| YOUR OBJECTIVE |
What lines in the records below include the word "seen"? Return each one.

[Opening SOURCE DATA section]

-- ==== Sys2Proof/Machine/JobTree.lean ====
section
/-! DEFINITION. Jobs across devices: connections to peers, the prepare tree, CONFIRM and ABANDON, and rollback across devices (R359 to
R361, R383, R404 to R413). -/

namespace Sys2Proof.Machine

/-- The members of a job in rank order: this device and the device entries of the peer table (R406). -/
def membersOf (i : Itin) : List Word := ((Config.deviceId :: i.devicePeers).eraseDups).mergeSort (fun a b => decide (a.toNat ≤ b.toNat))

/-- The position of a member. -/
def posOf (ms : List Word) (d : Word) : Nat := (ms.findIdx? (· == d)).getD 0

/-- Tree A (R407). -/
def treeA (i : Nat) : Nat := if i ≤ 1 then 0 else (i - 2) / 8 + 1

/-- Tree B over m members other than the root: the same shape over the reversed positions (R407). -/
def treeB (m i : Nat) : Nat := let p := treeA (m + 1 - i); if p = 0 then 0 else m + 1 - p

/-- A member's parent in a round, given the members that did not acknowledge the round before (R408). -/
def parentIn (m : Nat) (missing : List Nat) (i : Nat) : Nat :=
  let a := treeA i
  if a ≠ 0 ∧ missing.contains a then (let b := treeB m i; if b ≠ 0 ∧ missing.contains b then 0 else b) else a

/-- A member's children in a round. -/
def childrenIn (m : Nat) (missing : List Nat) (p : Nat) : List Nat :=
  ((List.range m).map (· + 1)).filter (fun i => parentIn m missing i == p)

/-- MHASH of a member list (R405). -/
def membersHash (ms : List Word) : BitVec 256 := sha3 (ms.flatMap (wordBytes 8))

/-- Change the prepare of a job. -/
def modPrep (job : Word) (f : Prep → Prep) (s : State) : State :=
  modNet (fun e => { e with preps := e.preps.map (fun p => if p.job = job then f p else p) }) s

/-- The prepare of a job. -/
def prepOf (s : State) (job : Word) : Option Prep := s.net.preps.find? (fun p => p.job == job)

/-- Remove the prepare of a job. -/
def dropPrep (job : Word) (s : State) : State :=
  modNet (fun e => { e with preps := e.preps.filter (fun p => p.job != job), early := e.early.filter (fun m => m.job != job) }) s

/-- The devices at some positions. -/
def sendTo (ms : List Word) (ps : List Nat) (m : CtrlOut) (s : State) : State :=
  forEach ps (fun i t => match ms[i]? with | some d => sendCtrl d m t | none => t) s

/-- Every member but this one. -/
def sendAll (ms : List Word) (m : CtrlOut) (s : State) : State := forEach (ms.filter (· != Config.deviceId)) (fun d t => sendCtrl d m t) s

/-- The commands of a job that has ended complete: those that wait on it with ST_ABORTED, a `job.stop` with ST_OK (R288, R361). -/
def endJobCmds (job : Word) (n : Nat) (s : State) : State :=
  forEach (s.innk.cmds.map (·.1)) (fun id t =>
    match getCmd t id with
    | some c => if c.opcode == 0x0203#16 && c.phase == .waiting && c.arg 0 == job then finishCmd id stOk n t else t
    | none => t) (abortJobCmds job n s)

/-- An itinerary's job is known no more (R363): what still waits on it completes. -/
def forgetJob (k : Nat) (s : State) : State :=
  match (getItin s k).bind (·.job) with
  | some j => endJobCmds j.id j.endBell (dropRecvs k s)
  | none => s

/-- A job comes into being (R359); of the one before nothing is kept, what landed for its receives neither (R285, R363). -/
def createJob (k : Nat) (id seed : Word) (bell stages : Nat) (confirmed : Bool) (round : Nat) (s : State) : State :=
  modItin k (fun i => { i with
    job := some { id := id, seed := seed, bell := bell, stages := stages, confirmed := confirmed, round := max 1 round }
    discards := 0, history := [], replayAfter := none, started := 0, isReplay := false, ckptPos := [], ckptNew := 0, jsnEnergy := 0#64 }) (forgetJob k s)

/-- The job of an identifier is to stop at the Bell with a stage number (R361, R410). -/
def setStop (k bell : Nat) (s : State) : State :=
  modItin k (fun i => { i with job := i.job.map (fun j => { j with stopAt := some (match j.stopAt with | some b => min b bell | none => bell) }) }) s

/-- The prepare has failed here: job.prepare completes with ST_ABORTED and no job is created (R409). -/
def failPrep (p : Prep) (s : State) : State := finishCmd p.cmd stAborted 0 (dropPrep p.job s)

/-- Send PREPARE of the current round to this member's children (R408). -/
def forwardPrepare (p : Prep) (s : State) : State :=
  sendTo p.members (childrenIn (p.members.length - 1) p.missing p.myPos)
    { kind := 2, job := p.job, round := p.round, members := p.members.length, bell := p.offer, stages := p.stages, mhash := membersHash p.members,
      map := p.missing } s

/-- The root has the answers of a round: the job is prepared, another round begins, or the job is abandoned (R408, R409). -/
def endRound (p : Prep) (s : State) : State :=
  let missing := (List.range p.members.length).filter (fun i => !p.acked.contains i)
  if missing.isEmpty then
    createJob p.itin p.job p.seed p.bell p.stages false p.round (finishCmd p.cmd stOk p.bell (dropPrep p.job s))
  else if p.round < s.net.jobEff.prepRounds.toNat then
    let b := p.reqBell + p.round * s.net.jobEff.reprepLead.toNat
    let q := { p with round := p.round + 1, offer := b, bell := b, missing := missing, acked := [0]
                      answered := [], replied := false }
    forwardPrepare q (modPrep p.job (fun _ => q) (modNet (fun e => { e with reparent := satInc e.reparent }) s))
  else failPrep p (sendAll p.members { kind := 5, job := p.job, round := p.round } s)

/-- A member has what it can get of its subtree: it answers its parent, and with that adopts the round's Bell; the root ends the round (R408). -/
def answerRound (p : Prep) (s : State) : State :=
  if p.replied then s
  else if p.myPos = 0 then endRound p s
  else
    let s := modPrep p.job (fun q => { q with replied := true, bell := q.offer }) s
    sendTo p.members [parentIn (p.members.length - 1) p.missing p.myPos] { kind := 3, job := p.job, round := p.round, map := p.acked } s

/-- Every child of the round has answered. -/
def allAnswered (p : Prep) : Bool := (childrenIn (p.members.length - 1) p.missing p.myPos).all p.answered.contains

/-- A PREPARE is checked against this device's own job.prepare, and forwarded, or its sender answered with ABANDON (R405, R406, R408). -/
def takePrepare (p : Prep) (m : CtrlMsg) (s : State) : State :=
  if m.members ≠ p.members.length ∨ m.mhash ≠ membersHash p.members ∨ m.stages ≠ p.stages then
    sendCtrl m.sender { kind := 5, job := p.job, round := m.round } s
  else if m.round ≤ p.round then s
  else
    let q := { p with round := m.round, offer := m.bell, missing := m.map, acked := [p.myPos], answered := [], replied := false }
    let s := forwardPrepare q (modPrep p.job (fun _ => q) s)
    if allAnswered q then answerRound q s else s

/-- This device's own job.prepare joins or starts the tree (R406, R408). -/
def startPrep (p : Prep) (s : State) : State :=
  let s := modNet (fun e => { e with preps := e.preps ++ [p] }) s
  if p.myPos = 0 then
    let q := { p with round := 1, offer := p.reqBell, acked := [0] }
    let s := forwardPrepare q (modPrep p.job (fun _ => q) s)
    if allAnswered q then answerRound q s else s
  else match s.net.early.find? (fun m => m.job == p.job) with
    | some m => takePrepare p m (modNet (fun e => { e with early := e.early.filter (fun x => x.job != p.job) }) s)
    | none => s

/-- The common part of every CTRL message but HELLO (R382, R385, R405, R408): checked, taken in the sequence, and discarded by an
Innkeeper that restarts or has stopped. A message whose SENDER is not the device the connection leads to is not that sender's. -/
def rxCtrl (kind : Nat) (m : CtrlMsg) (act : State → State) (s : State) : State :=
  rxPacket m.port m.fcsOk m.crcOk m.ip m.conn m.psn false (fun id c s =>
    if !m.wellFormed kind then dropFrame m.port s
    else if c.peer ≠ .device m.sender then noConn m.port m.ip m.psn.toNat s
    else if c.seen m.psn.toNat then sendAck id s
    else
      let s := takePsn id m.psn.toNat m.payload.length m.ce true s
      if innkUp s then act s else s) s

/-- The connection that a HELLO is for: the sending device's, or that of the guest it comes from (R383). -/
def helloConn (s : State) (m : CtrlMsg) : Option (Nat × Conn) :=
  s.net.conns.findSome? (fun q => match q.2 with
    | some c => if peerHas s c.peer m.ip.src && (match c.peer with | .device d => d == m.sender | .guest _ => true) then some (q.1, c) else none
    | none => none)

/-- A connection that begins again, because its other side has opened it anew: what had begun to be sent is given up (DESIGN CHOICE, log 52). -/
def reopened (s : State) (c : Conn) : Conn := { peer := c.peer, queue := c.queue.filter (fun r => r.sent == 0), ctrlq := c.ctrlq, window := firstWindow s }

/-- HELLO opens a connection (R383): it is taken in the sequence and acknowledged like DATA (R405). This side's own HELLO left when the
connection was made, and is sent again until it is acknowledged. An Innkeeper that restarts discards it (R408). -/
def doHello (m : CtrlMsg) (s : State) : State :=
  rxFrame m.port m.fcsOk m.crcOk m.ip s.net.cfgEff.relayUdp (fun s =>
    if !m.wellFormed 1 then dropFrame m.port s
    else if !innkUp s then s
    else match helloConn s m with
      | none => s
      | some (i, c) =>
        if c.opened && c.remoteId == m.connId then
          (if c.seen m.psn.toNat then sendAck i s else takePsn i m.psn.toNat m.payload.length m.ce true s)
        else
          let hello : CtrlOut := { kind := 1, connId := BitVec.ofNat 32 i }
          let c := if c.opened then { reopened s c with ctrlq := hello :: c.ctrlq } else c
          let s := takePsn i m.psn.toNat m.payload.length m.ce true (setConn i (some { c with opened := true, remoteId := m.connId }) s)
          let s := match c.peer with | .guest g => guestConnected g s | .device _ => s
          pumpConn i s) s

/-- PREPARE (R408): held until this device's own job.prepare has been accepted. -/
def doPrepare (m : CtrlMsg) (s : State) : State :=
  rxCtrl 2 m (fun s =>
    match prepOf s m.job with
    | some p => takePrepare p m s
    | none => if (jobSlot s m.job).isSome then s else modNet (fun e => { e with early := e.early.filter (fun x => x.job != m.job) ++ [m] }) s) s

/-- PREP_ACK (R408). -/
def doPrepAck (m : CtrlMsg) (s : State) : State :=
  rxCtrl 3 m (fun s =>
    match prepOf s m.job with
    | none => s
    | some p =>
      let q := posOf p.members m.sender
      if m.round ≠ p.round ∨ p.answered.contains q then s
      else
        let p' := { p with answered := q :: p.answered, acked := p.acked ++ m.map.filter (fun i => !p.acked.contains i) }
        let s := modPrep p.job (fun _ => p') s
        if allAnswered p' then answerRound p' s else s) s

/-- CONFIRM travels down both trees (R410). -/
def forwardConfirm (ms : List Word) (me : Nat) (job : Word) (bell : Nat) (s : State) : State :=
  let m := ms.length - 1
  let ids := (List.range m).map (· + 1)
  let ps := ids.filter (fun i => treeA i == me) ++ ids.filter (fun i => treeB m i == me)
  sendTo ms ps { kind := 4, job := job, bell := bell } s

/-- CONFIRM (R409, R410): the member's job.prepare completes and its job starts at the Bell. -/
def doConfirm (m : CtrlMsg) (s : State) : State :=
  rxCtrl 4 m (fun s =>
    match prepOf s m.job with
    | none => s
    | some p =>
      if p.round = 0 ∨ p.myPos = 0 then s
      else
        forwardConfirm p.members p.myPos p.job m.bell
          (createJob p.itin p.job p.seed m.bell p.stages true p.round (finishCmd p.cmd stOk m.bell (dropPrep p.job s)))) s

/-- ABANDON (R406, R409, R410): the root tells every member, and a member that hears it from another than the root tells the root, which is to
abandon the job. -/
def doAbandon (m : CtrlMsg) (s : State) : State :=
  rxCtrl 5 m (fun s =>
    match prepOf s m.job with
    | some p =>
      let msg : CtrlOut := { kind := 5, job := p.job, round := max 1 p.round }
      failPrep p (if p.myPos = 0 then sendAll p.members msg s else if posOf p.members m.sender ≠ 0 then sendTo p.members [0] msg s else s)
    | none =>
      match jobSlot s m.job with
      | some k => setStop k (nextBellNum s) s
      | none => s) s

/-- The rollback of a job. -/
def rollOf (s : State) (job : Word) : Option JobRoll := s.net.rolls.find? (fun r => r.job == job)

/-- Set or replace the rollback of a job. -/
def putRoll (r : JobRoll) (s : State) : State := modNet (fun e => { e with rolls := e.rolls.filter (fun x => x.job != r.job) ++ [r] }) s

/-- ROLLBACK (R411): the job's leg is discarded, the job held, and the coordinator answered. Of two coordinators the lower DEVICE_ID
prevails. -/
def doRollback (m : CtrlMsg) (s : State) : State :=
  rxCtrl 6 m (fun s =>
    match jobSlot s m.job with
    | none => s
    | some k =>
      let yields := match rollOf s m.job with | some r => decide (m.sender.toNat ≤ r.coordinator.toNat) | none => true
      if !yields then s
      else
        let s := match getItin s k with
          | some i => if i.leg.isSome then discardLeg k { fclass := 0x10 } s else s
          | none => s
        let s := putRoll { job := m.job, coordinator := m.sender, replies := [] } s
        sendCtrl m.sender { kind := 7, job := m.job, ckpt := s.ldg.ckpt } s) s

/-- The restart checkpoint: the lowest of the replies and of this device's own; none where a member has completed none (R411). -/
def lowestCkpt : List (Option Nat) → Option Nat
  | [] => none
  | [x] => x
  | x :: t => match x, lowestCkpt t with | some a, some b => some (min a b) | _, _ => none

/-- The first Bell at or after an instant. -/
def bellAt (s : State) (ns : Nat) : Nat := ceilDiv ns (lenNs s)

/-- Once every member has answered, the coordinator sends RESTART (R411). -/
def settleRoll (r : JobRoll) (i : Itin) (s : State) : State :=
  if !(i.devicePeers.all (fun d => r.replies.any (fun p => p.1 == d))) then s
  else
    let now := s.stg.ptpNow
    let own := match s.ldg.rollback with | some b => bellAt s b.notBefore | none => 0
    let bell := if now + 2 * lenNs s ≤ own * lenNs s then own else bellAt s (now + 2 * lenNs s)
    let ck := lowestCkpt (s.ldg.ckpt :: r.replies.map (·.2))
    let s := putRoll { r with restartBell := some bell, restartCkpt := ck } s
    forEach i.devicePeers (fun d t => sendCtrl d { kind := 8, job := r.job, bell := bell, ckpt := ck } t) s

[Closing SOURCE DATA section]

| ANSWER AREA |
    else if c.seen m.psn.toNat then sendAck id s
          (if c.seen m.psn.toNat then sendAck i s else takePsn i m.psn.toNat m.payload.length m.ce true s)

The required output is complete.